## [DESCRIPTION OF THE TASK]
Would you please output the lines of the data below from the one containing "(moves_issueCommand _ _ _)" to the end, exactly and with nothing added?

START INPUT MATERIAL

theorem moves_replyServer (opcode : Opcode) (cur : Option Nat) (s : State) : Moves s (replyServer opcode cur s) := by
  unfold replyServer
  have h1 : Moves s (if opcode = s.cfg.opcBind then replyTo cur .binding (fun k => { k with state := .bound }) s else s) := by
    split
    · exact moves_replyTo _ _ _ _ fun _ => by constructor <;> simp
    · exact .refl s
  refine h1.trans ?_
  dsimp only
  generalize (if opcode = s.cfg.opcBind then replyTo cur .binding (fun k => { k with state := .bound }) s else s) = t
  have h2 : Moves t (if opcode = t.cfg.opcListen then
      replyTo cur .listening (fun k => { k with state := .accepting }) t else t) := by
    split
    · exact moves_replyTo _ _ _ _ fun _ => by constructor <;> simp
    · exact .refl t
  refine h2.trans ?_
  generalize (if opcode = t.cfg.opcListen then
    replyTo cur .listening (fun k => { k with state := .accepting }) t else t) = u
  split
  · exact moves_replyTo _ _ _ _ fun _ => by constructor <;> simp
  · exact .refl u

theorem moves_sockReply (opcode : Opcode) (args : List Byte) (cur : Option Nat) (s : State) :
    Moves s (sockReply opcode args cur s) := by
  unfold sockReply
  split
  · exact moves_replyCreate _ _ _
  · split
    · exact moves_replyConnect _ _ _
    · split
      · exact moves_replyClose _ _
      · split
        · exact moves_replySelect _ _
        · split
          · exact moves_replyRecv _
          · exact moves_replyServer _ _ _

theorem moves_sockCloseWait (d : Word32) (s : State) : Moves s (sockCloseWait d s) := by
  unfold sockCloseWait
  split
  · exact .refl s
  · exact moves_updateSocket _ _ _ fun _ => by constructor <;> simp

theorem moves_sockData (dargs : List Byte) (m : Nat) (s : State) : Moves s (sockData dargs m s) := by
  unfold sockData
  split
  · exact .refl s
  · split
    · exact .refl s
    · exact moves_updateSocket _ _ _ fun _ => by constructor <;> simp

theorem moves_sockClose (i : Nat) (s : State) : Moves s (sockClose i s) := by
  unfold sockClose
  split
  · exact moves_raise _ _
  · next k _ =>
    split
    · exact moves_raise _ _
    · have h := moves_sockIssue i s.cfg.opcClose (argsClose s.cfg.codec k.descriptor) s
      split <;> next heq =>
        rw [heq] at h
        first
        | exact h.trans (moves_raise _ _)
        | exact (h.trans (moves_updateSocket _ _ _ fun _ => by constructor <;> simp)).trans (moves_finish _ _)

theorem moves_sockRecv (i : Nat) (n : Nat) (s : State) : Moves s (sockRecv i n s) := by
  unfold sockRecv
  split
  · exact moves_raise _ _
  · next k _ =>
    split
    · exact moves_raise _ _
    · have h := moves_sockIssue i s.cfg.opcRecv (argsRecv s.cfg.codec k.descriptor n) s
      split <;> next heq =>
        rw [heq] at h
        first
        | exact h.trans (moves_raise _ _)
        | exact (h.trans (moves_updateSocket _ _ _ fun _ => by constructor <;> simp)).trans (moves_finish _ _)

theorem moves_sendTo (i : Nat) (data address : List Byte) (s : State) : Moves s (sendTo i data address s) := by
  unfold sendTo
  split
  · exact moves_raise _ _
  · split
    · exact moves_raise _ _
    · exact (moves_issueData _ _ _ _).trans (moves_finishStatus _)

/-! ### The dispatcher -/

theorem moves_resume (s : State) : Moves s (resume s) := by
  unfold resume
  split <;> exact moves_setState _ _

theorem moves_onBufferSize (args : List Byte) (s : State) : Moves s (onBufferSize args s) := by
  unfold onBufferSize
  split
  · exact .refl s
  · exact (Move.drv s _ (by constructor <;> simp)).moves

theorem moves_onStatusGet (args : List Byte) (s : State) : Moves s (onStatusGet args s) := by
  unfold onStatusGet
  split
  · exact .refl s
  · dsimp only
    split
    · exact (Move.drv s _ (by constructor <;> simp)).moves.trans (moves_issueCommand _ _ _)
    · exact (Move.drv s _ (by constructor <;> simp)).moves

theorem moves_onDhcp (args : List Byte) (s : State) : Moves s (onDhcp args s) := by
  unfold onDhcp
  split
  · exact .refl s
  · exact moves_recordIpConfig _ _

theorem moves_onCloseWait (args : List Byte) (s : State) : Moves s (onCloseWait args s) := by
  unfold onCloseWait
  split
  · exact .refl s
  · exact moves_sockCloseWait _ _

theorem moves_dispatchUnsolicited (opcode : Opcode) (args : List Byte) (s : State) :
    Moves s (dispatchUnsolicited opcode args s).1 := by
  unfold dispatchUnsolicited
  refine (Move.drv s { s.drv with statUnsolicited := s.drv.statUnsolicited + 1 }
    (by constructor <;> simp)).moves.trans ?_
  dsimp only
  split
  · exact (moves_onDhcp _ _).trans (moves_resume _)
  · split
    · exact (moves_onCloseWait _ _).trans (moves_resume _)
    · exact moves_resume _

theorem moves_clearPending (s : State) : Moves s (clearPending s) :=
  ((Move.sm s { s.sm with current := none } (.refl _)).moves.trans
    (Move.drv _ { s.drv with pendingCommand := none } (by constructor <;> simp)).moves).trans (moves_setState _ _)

END INPUT MATERIAL

## [ANSWER TO THIS EXERCISE]
    · exact (Move.drv s _ (by constructor <;> simp)).moves.trans (moves_issueCommand _ _ _)
    · exact (Move.drv s _ (by constructor <;> simp)).moves

theorem moves_onDhcp (args : List Byte) (s : State) : Moves s (onDhcp args s) := by
  unfold onDhcp
  split
  · exact .refl s
  · exact moves_recordIpConfig _ _

theorem moves_onCloseWait (args : List Byte) (s : State) : Moves s (onCloseWait args s) := by
  unfold onCloseWait
  split
  · exact .refl s
  · exact moves_sockCloseWait _ _

theorem moves_dispatchUnsolicited (opcode : Opcode) (args : List Byte) (s : State) :
    Moves s (dispatchUnsolicited opcode args s).1 := by
  unfold dispatchUnsolicited
  refine (Move.drv s { s.drv with statUnsolicited := s.drv.statUnsolicited + 1 }
    (by constructor <;> simp)).moves.trans ?_
  dsimp only
  split
  · exact (moves_onDhcp _ _).trans (moves_resume _)
  · split
    · exact (moves_onCloseWait _ _).trans (moves_resume _)
    · exact moves_resume _

theorem moves_clearPending (s : State) : Moves s (clearPending s) :=
  ((Move.sm s { s.sm with current := none } (.refl _)).moves.trans
    (Move.drv _ { s.drv with pendingCommand := none } (by constructor <;> simp)).moves).trans (moves_setState _ _)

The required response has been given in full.